(Exercise): Report every line of the entries that contains the word "List".

(Records supplied):
>>>>

/-- The entry word of a value in canonical form (R186): the largest exponent at which both parts fit, each taken to
the nearest unit; saturated component by component at exponent 0. -/
def entryWord (z : Cx) : Nat :=
  let part (e : Nat) (x : Rat) : Int := roundRat (x * ((2 ^ (13 + e) : Nat) : Rat))
  let fits (v : Int) : Bool := decide (-8192 ≤ v) && decide (v ≤ 8191)
  let e := (((List.range 16).map (fun k => 15 - k)).find? (fun e => fits (part e z.re) && fits (part e z.im))).getD 0
  let i := unsigned 14 (clampInt (-8192) 8191 (part e z.re))
  let q := unsigned 14 (clampInt (-8192) 8191 (part e z.im))
  if i = 0 ∧ q = 0 then 0 else e * 2 ^ 28 + i * 2 ^ 14 + q

/-- The coefficient a carrier of a pair holds. -/
def State.coefWord (s : State) (cls vi slot c : Nat) : Nat := tget 0 (s.entryOf cls vi slot c) s.ola.coef

/-- Its value in the slot in progress: 0 in a burst that could not be corrected (R217). -/
def State.coefVal (s : State) (cls vi slot c : Nat) : Cx :=
  if s.ola.bad.any (fun e => decide (e ≤ s.entryOf cls vi slot c) && decide (s.entryOf cls vi slot c < e + 16)) then Cx.zero
  else entryVal (s.coefWord cls vi slot c)

/-- An uncorrectable burst of the slot in progress touches a pair (R211, R217). -/
def State.pairBad (s : State) (cls vi slot : Nat) : Bool :=
  let e := s.entryOf cls vi slot 74
  s.ola.bad.any (fun b => decide (e ≤ b) && decide (b < e + 1024))

/-- w_x[t] = (-1)^popcount(code AND t) (R203). -/
def pilotSign (code t : Nat) : Int :=
  if ((List.range 6).filter (fun i => code.testBit i && t.testBit i)).length % 2 = 0 then 1 else -1

/-- S_c of the sync symbols for carriers 74 to 1,097 (R203). -/
def syncCells : List Cx := scrCells 0x7000 1024

/-- The slots between sync slots of one direction: `sync_period` in slots (R201). -/
def State.syncPeriod (s : State) : Nat := 256 * (s.fld .OLA_SYNC_CFG_sync_period 0 + 1)

/-- A slot is an upstream sync slot (R201). -/
def State.isUpSync (s : State) (k : Nat) : Bool := k % (2 * s.syncPeriod) == 0
/-- A slot is a downstream sync slot (R201). -/
def State.isDnSync (s : State) (k : Nat) : Bool := k % (2 * s.syncPeriod) == s.syncPeriod
/-- The sync index of a slot (R201). -/
def State.syncIndex (s : State) (k : Nat) : Nat := k / (2 * s.syncPeriod) % 64

/-- A channel is a victim or a disturber in a class. -/
def State.inClass (s : State) (cls x : Nat) : Bool :=
  (s.olaVictims cls).any (fun v => v == x || (s.olaSlots cls v).contains x)

/-- A sync member of a direction (R202): class 1 upstream, class 2 downstream. -/
def State.syncMember (s : State) (cls x : Nat) : Bool :=
  s.fld .CHN_STATUS_role x == 0 && (s.chState x == chTraining || s.chState x == chLive) && s.olaOn cls
    && s.inClass cls x

/-- A slot is a sync slot for a channel (R202). -/
def State.syncSlotOf (s : State) (x k : Nat) : Bool :=
  (s.isUpSync k && s.syncMember 1 x) || (s.isDnSync k && s.syncMember 2 x)

/-- The duplex bit D(v, d) of slot `j` of a victim (R218). -/
def State.duplexBit (s : State) (v d : Nat) : Bool :=
  match s.victimIdx 0 v with
  | none => false
  | some vi =>
    match (s.olaSlots 0 v).findIdx? (· == d) with
    | none => false
    | some j => d != v && s.inForce 0 && pairActive (s.pair 0 vi j) && s.flag .CHN_OLA_LOCK_locked v
        && tget 0 v s.ola.divHem != s.grid.hem + 1

/-- Every duplex bit that is 1, and the counts shown in `dup_ok` (R218). -/
def State.handDuplex (s : State) : State :=
  let vs := s.olaVictims 0
  let on (v : Nat) : List (Nat × Nat) := ((s.olaSlots 0 v).filter (s.duplexBit v)).map (fun d => (v, d))
  let s := vs.foldl (fun s v => s.setFld .CHN_OLA_STATUS_dup_ok v (on v).length) s
  { s with ola := { s.ola with dup := (vs.map on).flatten } }

/-- The duplex bits that fell at this slot boundary are withdrawn (R218). -/
def State.fallDuplex (s : State) : State :=
  { s with ola := { s.ola with dup := s.ola.dup.filter (fun e => s.duplexBit e.1 e.2) } }

/-- The pairs of a victim's class go to EMPTY as diverged (R215, R216): at the slot boundary (R212); counted, flagged and logged. -/
def State.diverge (s : State) (cls v : Nat) : State :=
  match s.victimIdx cls v with
  | none => s
  | some vi =>
    let s := ((s.olaSlots cls v).zipIdx).foldl (fun s (e : Nat × Nat) => s.request (.pair cls vi e.2 .empty)) s
    let s := s.bump .OLA_DIV_CNT_diverge 0
    let s := match cls with
      | 0 => s.setFlag .CHN_OLA_STATUS_next_div v true
      | 1 => s.setFlag .CHN_OLA_STATUS_fext_div v true
      | _ => s.setFlag .CHN_OLA_STATUS_prec_div v true
    let s := { s with ola := { s.ola with
      divRuns := tdel (cls * 256 + v) s.ola.divRuns
      divHem := if cls = 0 then tset v (s.grid.hem + 1) s.ola.divHem else s.ola.divHem } }
    s.log 0x2401 (s.evOwner v) v cls

/-- The divergence guard of R215 for one symbol: `worse` is E_out > E_in. -/
def State.divGuard (s : State) (cls v : Nat) (worse : Bool) : State :=
  let k := cls * 256 + v
  let n := if worse then tget 0 k s.ola.divRuns + 1 else 0
  let s := { s with ola := { s.ola with divRuns := tput 0 k n s.ola.divRuns } }
  if s.fld .OLA_LEARN_CFG_div_n 0 ≤ n then s.diverge cls v else s

/-- Count an update of carrier index `ci` of a pair, and promote LEARN to ACTIVE once every carrier has the class's
least count (R211, R212). An EMPTY pair's conditions hold first: it enters LEARN. -/
def State.countUpdate (s : State) (cls vi slot : Nat) (cis : List Nat) : State :=
  let s := if (s.pair cls vi slot).st = .empty then s.setPair cls vi slot .learn else s
  let p := s.pair cls vi slot
  let counts := cis.foldl (fun t ci => tput 0 ci (min (tget 0 ci t + 1) 65535) t) p.counts
  let s := { s with ola := { s.ola with pairs := tput {} (pairKey cls vi slot) { p with counts := counts } s.ola.pairs } }
  let lim := match cls with
    | 0 => s.fld .OLA_LEARN_MIN_next_min 0
    | 1 => s.fld .OLA_LEARN_MIN_fext_min 0
    | _ => s.fld .OLA_LEARN_MIN_prec_min 0
  if p.st = .learn ∧ (List.range 1024).all (fun ci => lim ≤ tget 0 ci counts) then s.request (.pair cls vi slot .active)
  else s

/-- The least update count of a pair (R211). -/
def leastCount (p : Pair) : Nat := if p.counts.length < 1024 then 0 else p.counts.foldl (fun m e => min m e.2) 65535

/-- Schedule a coefficient word (R207: in effect two slots on). -/
def State.writeCoef (s : State) (entry word left : Nat) : State :=
  { s with ola := { s.ola with writes := s.ola.writes ++ [⟨entry, word, left⟩] } }

/-- A channel changed state in a slot, or its head reported a gain-range change in it (R211). -/
def State.unsettled (s : State) (ch k : Nat) : Bool :=
  (s.chan ch).changed == some k || (s.chan ch).rangeSlot == some k

/-- Apply residuals in the update phase of a slot (R207, R209, R210), to pairs that may learn in it (R211): a HELD pair whose learning
conditions hold again returns to ACTIVE at the next boundary (R213). A carrier without a residual, or of FEXT without an estimate
of the disturber, gets no update. -/
def State.applyResid (s : State) (u : Nat) (r : Resid) : State :=
  match s.victimIdx r.cls r.victim with
  | none => s
  | some vi =>
    let k := s.grid.slot
    let mu : Rat := 1 / ((2 ^ (if r.cls = 1 then s.fld .OLA_LEARN_CFG_fext_mu 0 else s.fld .OLA_LEARN_CFG_prec_mu 0) : Nat) : Rat)
    if s.olaOn r.cls = false ∨ s.unsettled r.victim k = true then s
    else ((s.olaSlots r.cls r.victim).zipIdx.filter (fun (d : Nat × Nat) =>
        r.dists.contains d.1 && !s.unsettled d.1 k && !s.pairBad r.cls vi d.2)).foldl
      (fun s (d : Nat × Nat) =>
        if (s.pair r.cls vi d.2).st = .held then s.request (.pair r.cls vi d.2 .active)
        else
          let w : Rat := ((pilotSign (s.pilotCode d.1) r.t : Int) : Rat)
          let est := (s.chan d.1).est
          let ups := (r.vals.filter (fun (e : Nat × Cx) => e.1 % 8 == u)).filterMap (fun (e : Nat × Cx) =>
            let z := Cx.scale (mu * w) (e.2.mul (syncCells.getD e.1 Cx.zero).conj)
            if r.cls = 1 then (tfind (e.1 + 74) est).map (fun h => (e.1, z.div h.h)) else some (e.1, Cx.scale (-1) z))
          let s := ups.foldl (fun s (e : Nat × Cx) =>
            s.writeCoef (s.entryOf r.cls vi d.2 (e.1 + 74))
              (entryWord ((s.coefVal r.cls vi d.2 (e.1 + 74)).add e.2)) 2) s
          if ups = [] then s else s.countUpdate r.cls vi d.2 (ups.map (·.1))) s

/-- The Overlock work of a slot boundary (R201, R207): coefficient words due take effect as far as activity A5 has budget
(R410), residuals advance a phase. -/
def State.olaSlot (s : State) : State :=
  let s : State := { s with ola := { s.ola with bad := [] } }
  let due := s.ola.writes.filter (fun w => w.left ≤ 1)
  let now := if bit s.pat.thimble.actBorrow 5 then due else due.take (s.pat.thimble.memOlw / 4)
  let coef := now.foldl (fun t w => tput 0 w.entry w.word t) s.ola.coef
  let rest := (s.ola.writes.filter (fun w => !(w.left ≤ 1))).map (fun w => { w with left := w.left - 1 })
  let s := if now.length < due.length then s.bump .HST_TMB_CNT_mem_wait 0 else s
  let s := { s with ola := { s.ola with coef := coef, writes := due.drop now.length ++ rest } }
  let u := s.grid.slot % 8
  let s : State := s.ola.resid.foldl (fun s r => s.applyResid u r) s
  let resid : List Resid := (s.ola.resid.map (fun r => { r with left := r.left - 1 })).filter (fun r => 0 < r.left)
  let s : State := { s with ola := { s.ola with resid := resid } }
  let s := s.setFld .OLA_STATUS_upd_phase 0 u
  let s := if s.isUpSync s.grid.slot then s.setFld .OLA_STATUS_sync_t 0 (s.syncIndex s.grid.slot) else s
  let s := if s.isDnSync s.grid.slot then
      let ms := (List.range 192).filter (s.syncMember 2)
      let t := s.syncIndex s.grid.slot
      let s := ms.foldl (fun (s : State) (c : Nat) => s.setFlag .CHN_OLA_STATUS_err_rx c false) s
      let s := s.setFld .OLA_STATUS_dsync_t 0 t
      { s with ola := { s.ola with dsHem := tset t s.grid.hem s.ola.dsHem } }
    else s
  s.fallDuplex

/-- A channel sent a sync symbol in the downstream sync slot that begins: its index is one of the channel's last four (R202, R206). -/
def State.noteSync (s : State) (ch : Nat) : State :=
  let mine := (s.ola.dsync.filter (fun (e : Nat × Nat) => e.1 == ch)).take 3
  { s with ola := { s.ola with
    dsync := s.ola.dsync.filter (fun (e : Nat × Nat) => e.1 != ch) ++ (ch, s.syncIndex s.grid.slot) :: mine } }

<<<<

(Result):
  let e := (((List.range 16).map (fun k => 15 - k)).find? (fun e => fits (part e z.re) && fits (part e z.im))).getD 0
  if ((List.range 6).filter (fun i => code.testBit i && t.testBit i)).length % 2 = 0 then 1 else -1
def syncCells : List Cx := scrCells 0x7000 1024
  let on (v : Nat) : List (Nat × Nat) := ((s.olaSlots 0 v).filter (s.duplexBit v)).map (fun d => (v, d))
def State.countUpdate (s : State) (cls vi slot : Nat) (cis : List Nat) : State :=
  if p.st = .learn ∧ (List.range 1024).all (fun ci => lim ≤ tget 0 ci counts) then s.request (.pair cls vi slot .active)
  let resid : List Resid := (s.ola.resid.map (fun r => { r with left := r.left - 1 })).filter (fun r => 0 < r.left)
      let ms := (List.range 192).filter (s.syncMember 2)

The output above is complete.